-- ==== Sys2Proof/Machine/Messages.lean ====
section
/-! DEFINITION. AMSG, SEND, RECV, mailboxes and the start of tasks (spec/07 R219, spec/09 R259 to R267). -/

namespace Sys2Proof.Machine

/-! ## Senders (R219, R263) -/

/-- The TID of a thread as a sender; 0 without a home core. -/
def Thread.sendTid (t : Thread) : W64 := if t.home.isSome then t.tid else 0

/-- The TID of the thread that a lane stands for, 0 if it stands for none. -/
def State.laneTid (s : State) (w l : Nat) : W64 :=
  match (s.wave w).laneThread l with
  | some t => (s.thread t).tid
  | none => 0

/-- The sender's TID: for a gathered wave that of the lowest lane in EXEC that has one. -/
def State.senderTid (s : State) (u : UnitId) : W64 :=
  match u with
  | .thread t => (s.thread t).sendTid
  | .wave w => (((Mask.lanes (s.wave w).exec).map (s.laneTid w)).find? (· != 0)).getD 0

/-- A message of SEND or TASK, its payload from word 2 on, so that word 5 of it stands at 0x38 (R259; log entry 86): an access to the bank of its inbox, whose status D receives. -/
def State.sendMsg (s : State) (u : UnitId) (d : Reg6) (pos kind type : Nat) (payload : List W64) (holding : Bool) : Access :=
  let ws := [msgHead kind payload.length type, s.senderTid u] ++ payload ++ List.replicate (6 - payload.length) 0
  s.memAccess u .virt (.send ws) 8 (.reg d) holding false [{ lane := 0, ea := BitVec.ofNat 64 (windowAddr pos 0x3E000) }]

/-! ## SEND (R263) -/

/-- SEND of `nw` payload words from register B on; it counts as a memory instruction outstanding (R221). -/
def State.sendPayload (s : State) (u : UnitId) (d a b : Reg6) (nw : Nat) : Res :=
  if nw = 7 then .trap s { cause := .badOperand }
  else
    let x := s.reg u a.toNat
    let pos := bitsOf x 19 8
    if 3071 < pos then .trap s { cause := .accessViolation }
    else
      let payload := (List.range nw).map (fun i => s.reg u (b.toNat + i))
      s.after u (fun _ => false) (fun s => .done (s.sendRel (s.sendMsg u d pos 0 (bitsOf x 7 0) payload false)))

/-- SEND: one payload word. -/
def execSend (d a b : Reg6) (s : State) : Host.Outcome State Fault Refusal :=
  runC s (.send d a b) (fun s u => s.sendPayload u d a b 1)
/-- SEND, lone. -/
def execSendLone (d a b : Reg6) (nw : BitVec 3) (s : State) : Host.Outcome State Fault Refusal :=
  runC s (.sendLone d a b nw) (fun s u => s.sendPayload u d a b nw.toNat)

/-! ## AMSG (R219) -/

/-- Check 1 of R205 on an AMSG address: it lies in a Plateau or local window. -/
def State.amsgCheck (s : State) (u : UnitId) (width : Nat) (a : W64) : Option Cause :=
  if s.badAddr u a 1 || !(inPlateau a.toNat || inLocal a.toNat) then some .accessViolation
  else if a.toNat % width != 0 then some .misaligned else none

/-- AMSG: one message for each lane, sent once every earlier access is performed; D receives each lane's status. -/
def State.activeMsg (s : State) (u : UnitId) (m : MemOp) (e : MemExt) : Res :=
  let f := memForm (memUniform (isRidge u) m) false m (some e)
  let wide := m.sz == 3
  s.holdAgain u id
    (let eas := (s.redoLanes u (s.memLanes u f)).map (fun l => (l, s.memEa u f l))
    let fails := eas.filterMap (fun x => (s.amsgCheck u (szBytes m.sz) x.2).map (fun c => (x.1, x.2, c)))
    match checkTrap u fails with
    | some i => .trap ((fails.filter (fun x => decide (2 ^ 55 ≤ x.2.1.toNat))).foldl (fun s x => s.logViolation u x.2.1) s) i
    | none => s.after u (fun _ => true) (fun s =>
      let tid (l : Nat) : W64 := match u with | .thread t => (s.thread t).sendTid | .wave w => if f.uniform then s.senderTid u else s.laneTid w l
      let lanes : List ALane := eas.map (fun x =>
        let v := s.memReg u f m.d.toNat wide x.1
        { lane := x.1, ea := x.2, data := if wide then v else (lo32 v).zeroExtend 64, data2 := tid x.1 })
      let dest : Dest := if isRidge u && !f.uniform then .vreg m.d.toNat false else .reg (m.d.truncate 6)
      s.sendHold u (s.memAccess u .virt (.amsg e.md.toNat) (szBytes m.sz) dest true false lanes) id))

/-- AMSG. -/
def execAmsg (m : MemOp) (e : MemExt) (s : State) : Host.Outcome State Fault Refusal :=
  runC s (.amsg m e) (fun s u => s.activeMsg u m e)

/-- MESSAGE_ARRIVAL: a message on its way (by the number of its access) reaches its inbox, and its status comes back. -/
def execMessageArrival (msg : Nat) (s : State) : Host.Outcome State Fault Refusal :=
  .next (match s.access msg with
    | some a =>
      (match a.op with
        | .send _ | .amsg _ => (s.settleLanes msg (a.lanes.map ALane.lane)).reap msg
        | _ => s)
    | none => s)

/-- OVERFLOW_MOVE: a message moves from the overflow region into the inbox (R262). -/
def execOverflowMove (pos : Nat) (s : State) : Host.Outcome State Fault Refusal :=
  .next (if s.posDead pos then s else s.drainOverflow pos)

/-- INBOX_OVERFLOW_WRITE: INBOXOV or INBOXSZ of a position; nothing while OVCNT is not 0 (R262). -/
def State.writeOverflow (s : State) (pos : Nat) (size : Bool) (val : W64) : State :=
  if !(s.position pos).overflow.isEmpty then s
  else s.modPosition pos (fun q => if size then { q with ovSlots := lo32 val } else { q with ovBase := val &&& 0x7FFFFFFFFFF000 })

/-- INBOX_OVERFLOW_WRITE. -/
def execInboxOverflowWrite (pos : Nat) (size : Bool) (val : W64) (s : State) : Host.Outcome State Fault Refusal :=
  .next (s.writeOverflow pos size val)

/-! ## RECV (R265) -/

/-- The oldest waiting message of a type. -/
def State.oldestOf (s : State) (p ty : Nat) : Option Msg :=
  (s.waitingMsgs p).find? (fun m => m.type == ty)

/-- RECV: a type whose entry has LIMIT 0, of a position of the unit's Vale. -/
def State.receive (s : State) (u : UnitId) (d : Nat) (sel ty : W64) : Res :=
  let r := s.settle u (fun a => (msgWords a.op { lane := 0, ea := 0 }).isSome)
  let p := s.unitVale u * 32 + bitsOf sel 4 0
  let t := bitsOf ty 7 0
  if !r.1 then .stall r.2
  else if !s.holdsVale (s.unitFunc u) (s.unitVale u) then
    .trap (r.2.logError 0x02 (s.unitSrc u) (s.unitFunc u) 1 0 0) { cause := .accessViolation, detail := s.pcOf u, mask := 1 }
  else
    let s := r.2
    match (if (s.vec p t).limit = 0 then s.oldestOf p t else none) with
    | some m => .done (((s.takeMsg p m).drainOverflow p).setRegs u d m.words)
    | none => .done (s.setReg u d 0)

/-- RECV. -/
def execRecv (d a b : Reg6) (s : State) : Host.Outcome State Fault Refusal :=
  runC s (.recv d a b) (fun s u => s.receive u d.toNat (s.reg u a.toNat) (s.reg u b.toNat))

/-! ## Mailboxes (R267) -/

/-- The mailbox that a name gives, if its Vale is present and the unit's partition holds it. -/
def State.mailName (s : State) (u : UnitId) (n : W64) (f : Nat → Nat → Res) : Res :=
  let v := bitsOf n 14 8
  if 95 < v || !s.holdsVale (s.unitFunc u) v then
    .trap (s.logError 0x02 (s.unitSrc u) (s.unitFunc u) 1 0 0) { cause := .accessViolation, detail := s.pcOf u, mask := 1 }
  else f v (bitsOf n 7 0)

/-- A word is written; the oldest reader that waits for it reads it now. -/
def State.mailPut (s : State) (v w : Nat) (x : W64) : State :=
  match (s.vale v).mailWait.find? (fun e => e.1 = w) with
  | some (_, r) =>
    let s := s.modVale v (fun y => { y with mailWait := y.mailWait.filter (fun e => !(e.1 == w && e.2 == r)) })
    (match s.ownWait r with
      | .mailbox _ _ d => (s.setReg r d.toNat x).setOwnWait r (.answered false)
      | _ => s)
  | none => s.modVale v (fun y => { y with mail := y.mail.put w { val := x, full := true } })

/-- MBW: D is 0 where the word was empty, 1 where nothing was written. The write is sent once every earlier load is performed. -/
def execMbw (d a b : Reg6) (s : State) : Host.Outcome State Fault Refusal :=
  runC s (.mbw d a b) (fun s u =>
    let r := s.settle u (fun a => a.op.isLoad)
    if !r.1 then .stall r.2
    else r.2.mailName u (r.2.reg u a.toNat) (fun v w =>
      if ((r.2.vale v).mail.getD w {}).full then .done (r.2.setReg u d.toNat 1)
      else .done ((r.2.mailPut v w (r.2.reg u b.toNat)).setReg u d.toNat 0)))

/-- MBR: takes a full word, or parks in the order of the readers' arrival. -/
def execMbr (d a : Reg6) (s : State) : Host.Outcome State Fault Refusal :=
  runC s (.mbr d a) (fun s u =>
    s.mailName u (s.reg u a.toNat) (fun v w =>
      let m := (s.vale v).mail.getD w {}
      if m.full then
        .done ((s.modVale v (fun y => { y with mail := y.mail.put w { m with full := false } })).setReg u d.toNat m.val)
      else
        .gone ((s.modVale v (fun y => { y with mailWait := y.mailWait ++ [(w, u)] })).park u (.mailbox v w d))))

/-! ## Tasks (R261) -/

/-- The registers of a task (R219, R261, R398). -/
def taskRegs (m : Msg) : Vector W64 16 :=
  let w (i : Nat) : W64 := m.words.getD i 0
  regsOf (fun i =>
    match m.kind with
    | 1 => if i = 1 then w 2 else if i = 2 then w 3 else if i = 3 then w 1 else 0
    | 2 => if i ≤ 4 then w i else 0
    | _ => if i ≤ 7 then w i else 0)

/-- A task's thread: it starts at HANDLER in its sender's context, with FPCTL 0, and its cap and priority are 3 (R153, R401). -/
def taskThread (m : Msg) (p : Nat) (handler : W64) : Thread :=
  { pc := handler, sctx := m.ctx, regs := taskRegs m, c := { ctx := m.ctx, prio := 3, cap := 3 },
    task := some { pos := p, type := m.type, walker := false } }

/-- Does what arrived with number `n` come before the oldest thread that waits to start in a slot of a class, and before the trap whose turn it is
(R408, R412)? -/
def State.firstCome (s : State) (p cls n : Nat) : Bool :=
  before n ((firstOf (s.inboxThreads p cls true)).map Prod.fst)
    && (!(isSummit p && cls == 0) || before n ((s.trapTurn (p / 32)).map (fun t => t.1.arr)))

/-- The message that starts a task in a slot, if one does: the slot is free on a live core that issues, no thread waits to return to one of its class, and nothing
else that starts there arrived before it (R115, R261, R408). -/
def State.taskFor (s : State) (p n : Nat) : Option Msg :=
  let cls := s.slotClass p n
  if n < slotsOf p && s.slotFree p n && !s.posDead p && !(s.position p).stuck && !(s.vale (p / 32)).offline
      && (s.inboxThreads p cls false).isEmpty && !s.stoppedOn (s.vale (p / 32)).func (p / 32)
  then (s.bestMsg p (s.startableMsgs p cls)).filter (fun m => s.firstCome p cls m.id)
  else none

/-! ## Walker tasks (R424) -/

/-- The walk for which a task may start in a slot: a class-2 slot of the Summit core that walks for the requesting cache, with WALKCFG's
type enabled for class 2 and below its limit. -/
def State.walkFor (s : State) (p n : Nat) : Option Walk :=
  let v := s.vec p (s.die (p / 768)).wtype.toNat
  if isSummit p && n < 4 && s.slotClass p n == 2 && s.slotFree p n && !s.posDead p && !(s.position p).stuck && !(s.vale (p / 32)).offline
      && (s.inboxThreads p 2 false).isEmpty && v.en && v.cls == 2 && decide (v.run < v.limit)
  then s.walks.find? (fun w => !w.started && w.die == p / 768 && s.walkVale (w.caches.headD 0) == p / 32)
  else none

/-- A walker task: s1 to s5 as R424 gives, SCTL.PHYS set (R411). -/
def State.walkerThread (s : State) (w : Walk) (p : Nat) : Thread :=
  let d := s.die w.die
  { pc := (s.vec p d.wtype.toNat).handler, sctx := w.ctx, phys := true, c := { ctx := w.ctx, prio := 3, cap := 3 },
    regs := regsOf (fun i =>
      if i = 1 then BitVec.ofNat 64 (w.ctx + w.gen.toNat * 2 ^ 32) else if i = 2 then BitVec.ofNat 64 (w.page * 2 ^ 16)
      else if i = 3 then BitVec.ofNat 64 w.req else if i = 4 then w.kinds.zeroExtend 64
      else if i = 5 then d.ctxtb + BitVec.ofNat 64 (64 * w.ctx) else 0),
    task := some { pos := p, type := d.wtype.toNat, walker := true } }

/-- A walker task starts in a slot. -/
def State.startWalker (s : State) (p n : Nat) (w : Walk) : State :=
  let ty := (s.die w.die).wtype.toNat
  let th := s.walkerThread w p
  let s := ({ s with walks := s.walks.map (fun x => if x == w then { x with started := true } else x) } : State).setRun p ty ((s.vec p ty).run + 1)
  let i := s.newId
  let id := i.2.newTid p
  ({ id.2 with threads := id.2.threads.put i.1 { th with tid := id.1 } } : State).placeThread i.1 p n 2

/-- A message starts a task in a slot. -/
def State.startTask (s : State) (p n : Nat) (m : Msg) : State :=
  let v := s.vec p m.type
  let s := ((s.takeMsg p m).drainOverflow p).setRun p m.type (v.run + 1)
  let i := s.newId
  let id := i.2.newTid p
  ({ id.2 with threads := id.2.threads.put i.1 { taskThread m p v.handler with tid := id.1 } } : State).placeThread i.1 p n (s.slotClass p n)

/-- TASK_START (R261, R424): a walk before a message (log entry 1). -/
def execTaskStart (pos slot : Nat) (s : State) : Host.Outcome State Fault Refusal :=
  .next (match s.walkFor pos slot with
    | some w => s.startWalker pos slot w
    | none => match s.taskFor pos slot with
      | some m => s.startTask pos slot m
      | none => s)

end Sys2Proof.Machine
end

TASK BRIEF> Lines after the one containing "(· != 0)).getD 0" are not wanted; repeat exactly each line above from the first up to and including it.

PROBLEM SOLUTION>
-- ==== Sys2Proof/Machine/Messages.lean ====
section
/-! DEFINITION. AMSG, SEND, RECV, mailboxes and the start of tasks (spec/07 R219, spec/09 R259 to R267). -/

namespace Sys2Proof.Machine

/-! ## Senders (R219, R263) -/

/-- The TID of a thread as a sender; 0 without a home core. -/
def Thread.sendTid (t : Thread) : W64 := if t.home.isSome then t.tid else 0

/-- The TID of the thread that a lane stands for, 0 if it stands for none. -/
def State.laneTid (s : State) (w l : Nat) : W64 :=
  match (s.wave w).laneThread l with
  | some t => (s.thread t).tid
  | none => 0

/-- The sender's TID: for a gathered wave that of the lowest lane in EXEC that has one. -/
def State.senderTid (s : State) (u : UnitId) : W64 :=
  match u with
  | .thread t => (s.thread t).sendTid
  | .wave w => (((Mask.lanes (s.wave w).exec).map (s.laneTid w)).find? (· != 0)).getD 0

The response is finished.